Write out exactly the lines below that run from the one containing "simp only [hi, h128, hsub, decide_true, Bool.true_and]" through the one containing "(clmul64 a y).low", both included, with no other lines.

▸ GIVEN ENTRIES

____

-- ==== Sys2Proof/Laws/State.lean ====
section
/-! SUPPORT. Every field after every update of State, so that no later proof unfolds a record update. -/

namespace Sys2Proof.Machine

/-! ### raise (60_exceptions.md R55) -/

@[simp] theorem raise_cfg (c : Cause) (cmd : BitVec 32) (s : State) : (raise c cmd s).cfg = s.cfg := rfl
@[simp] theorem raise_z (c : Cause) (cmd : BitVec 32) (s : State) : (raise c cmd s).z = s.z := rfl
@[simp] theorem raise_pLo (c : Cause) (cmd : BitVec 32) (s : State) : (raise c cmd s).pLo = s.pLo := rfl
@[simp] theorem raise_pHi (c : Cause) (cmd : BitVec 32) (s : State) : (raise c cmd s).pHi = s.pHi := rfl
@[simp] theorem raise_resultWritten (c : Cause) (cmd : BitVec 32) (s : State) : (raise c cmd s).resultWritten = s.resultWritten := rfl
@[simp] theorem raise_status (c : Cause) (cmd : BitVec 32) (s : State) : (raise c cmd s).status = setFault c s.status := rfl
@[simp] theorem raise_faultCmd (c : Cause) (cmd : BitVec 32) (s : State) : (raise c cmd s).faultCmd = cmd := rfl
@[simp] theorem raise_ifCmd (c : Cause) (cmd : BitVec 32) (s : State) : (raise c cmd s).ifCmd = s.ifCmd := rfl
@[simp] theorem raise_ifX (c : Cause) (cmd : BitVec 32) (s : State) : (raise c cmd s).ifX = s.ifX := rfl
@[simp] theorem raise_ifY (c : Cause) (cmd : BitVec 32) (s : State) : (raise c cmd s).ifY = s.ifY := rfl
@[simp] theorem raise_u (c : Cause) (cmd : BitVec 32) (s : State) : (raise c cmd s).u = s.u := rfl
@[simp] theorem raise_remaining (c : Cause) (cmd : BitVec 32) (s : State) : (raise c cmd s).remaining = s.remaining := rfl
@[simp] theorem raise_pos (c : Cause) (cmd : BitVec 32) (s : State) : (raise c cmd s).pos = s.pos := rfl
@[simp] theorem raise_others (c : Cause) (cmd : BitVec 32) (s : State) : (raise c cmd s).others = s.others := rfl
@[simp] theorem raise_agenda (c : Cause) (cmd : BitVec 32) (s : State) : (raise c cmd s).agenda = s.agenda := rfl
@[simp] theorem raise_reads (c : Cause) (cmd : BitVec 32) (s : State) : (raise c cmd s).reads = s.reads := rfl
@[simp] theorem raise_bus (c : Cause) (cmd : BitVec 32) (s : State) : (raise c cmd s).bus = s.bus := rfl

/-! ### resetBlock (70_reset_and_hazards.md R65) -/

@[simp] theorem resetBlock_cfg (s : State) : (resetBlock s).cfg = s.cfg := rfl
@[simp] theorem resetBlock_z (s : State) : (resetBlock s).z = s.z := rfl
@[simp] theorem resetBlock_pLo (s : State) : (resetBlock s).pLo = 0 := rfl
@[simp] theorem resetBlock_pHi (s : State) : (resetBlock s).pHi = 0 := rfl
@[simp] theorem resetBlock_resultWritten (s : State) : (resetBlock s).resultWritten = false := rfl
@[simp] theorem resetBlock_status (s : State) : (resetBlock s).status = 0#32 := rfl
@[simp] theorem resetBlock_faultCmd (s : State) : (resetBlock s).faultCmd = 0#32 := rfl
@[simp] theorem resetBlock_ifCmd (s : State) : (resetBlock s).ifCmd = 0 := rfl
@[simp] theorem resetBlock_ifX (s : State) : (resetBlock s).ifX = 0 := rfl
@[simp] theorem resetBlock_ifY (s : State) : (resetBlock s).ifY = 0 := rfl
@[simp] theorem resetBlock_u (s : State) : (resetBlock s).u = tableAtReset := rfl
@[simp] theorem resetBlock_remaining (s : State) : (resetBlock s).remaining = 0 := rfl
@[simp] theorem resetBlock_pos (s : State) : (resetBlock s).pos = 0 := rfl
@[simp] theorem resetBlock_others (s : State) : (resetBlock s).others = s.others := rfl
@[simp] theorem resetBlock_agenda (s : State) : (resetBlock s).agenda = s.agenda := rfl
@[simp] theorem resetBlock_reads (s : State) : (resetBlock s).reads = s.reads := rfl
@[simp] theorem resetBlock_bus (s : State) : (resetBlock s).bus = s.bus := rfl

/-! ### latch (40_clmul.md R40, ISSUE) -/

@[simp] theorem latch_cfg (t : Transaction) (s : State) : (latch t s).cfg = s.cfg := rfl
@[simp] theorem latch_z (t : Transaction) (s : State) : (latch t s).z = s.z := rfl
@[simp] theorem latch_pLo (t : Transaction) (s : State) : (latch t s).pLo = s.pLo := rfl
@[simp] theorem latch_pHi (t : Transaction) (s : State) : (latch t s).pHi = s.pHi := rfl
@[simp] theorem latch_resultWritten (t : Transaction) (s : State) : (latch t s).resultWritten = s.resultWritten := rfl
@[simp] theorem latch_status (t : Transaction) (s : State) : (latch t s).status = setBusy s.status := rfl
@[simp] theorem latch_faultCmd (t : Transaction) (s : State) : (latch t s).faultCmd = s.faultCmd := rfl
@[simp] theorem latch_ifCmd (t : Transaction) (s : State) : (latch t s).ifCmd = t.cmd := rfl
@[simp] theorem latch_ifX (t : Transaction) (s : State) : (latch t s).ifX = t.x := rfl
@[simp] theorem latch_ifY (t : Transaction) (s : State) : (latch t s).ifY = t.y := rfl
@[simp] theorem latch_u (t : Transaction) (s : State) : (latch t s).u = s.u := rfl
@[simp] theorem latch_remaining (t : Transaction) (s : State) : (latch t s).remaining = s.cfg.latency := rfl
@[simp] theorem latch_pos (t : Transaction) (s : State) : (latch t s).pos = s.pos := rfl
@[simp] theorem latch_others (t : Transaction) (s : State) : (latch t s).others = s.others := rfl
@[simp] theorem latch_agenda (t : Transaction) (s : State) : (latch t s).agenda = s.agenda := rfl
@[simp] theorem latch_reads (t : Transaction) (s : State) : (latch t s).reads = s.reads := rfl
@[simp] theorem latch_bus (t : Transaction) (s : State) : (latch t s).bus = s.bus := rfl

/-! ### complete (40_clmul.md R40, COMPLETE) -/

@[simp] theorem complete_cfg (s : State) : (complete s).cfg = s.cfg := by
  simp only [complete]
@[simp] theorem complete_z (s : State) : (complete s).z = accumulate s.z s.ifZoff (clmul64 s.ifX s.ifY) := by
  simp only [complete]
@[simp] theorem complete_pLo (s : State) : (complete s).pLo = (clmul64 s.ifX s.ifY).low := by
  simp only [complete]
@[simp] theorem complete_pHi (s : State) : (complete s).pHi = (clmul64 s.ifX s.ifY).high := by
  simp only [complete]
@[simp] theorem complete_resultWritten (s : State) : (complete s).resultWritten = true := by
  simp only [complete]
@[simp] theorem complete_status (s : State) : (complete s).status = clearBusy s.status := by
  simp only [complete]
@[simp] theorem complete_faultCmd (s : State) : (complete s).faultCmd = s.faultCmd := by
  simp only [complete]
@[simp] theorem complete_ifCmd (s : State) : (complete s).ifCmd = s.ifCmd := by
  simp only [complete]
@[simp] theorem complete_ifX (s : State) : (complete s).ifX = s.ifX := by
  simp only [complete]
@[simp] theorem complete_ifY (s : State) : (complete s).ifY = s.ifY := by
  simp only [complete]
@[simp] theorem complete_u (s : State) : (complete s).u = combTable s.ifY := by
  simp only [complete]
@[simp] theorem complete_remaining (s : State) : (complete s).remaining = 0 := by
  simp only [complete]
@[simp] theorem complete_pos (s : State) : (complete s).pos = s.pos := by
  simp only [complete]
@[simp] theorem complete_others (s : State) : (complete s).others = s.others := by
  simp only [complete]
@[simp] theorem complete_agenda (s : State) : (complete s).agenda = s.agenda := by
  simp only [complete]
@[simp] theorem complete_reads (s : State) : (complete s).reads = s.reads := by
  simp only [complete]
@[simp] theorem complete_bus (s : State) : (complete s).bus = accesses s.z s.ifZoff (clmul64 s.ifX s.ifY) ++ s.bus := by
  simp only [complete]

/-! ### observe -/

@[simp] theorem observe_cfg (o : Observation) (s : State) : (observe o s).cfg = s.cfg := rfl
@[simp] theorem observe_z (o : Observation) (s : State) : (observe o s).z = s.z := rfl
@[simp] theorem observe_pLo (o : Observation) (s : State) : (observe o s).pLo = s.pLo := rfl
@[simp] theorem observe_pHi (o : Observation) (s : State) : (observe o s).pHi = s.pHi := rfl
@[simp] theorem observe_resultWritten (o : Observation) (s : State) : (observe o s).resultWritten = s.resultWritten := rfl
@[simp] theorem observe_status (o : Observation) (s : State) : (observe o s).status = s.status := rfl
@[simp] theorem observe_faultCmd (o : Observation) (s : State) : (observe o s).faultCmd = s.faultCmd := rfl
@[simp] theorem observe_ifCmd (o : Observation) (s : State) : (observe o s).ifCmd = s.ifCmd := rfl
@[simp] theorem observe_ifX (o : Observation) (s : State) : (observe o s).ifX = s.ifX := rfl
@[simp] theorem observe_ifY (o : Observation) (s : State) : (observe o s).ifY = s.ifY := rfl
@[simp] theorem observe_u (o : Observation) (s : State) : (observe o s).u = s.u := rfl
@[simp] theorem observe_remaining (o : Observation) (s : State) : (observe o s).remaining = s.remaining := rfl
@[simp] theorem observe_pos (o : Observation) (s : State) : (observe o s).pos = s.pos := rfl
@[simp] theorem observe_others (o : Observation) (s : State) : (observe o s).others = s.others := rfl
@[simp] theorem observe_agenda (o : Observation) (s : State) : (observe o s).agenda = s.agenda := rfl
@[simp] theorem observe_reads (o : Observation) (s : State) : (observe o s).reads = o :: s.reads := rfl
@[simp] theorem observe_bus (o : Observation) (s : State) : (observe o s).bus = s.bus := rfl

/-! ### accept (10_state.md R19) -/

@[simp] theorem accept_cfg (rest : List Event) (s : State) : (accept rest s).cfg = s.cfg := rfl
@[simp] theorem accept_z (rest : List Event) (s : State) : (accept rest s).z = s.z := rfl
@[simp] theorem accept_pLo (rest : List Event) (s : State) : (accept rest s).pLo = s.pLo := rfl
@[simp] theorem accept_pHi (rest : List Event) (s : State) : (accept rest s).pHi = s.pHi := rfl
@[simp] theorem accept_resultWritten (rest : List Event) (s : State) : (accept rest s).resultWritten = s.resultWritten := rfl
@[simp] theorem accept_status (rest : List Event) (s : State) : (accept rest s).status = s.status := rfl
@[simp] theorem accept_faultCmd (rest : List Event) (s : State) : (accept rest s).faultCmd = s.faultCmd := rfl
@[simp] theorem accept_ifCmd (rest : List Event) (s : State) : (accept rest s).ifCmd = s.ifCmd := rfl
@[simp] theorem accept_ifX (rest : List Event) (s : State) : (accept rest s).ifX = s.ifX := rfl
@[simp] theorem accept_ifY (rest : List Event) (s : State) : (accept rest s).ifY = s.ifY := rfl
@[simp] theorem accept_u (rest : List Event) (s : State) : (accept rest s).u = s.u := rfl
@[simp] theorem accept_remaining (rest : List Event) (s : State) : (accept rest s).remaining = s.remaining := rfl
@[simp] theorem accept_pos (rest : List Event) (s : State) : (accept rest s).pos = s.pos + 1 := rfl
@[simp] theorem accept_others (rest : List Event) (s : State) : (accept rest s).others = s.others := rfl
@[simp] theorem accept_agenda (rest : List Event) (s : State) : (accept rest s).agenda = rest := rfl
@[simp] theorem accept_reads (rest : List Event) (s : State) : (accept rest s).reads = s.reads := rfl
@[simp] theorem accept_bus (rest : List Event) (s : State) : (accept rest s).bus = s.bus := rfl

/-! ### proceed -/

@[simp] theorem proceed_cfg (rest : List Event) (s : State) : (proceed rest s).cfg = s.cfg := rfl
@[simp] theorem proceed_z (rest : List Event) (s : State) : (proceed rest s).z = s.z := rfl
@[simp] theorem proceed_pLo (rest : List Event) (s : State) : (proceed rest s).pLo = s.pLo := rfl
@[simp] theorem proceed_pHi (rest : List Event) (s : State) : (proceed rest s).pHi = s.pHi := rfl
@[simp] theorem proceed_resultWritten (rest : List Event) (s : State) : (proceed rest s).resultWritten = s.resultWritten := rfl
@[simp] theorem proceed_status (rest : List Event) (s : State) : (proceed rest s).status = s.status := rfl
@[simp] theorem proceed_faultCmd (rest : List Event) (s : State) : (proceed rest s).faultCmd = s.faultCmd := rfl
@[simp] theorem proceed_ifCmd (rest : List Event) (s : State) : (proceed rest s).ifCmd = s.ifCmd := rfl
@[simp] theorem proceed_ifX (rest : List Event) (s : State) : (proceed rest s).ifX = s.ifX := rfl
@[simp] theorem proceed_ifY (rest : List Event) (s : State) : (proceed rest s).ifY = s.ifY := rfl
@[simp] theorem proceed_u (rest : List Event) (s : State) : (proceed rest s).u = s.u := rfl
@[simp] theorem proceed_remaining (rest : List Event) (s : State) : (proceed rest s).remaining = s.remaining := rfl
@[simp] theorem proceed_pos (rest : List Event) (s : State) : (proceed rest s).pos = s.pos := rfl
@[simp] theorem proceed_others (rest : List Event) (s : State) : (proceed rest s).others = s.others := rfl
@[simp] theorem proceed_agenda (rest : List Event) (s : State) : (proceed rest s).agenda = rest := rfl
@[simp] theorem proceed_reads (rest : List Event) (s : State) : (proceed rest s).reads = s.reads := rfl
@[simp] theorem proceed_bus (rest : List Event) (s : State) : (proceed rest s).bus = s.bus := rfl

____

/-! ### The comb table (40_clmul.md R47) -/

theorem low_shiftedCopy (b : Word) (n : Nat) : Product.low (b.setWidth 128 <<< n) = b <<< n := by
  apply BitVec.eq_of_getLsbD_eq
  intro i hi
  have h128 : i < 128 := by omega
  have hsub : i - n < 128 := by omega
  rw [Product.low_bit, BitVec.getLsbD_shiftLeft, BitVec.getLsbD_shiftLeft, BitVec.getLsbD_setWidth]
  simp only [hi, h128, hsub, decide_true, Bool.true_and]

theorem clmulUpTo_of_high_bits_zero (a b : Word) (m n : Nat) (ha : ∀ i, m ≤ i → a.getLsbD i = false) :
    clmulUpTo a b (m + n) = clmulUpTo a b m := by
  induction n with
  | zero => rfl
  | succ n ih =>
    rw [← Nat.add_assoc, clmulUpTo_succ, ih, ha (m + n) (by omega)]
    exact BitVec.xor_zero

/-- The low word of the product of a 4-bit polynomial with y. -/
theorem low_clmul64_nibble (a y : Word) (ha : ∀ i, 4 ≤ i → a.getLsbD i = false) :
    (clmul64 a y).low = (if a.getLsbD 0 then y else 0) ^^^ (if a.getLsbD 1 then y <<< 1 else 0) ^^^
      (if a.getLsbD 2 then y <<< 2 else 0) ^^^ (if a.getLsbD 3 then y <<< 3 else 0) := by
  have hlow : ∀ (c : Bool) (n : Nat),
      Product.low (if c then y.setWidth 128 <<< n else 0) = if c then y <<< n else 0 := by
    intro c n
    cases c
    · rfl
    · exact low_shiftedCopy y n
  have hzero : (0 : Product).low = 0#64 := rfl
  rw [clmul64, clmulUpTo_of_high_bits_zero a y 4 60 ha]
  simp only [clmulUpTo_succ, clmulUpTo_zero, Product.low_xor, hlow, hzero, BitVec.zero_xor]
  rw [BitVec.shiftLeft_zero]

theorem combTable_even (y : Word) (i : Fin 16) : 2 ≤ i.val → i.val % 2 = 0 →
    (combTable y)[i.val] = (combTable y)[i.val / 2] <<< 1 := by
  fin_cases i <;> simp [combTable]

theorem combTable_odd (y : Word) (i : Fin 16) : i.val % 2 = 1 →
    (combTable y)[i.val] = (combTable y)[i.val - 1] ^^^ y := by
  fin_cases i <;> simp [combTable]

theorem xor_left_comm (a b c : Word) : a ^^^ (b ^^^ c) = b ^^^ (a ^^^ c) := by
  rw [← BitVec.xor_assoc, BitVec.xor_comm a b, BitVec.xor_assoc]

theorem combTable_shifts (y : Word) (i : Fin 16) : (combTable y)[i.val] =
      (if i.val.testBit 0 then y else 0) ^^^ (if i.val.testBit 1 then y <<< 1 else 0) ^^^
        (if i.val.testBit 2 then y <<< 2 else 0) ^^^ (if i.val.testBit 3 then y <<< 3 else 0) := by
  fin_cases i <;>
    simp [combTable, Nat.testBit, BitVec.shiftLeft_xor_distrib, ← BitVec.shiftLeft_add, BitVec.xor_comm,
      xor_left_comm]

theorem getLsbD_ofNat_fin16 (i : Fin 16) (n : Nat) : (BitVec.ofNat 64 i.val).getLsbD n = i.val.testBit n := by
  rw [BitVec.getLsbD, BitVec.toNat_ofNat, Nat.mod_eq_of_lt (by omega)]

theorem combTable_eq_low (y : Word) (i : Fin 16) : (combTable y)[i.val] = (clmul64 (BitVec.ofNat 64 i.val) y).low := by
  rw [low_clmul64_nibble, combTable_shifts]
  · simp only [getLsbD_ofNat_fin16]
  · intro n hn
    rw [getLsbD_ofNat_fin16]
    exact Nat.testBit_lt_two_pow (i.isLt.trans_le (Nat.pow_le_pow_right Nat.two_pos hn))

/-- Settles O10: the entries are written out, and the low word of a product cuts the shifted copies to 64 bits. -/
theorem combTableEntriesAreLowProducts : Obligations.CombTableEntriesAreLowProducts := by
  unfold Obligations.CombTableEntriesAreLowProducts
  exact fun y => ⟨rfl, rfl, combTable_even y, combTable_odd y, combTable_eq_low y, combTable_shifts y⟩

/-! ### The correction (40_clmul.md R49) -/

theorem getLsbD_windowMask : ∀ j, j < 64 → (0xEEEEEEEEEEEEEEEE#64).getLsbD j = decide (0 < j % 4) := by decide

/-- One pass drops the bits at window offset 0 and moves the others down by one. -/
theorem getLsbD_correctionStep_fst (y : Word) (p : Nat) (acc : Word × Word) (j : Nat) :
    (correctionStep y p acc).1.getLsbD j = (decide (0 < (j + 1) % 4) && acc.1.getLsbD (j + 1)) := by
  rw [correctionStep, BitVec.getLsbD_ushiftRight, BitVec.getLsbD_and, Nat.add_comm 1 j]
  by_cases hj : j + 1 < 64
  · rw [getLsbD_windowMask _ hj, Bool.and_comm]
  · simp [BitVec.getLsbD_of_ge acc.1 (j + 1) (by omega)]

____

▸ EXERCISE OUTPUT
  simp only [hi, h128, hsub, decide_true, Bool.true_and]

theorem clmulUpTo_of_high_bits_zero (a b : Word) (m n : Nat) (ha : ∀ i, m ≤ i → a.getLsbD i = false) :
    clmulUpTo a b (m + n) = clmulUpTo a b m := by
  induction n with
  | zero => rfl
  | succ n ih =>
    rw [← Nat.add_assoc, clmulUpTo_succ, ih, ha (m + n) (by omega)]
    exact BitVec.xor_zero

/-- The low word of the product of a 4-bit polynomial with y. -/
theorem low_clmul64_nibble (a y : Word) (ha : ∀ i, 4 ≤ i → a.getLsbD i = false) :
    (clmul64 a y).low = (if a.getLsbD 0 then y else 0) ^^^ (if a.getLsbD 1 then y <<< 1 else 0) ^^^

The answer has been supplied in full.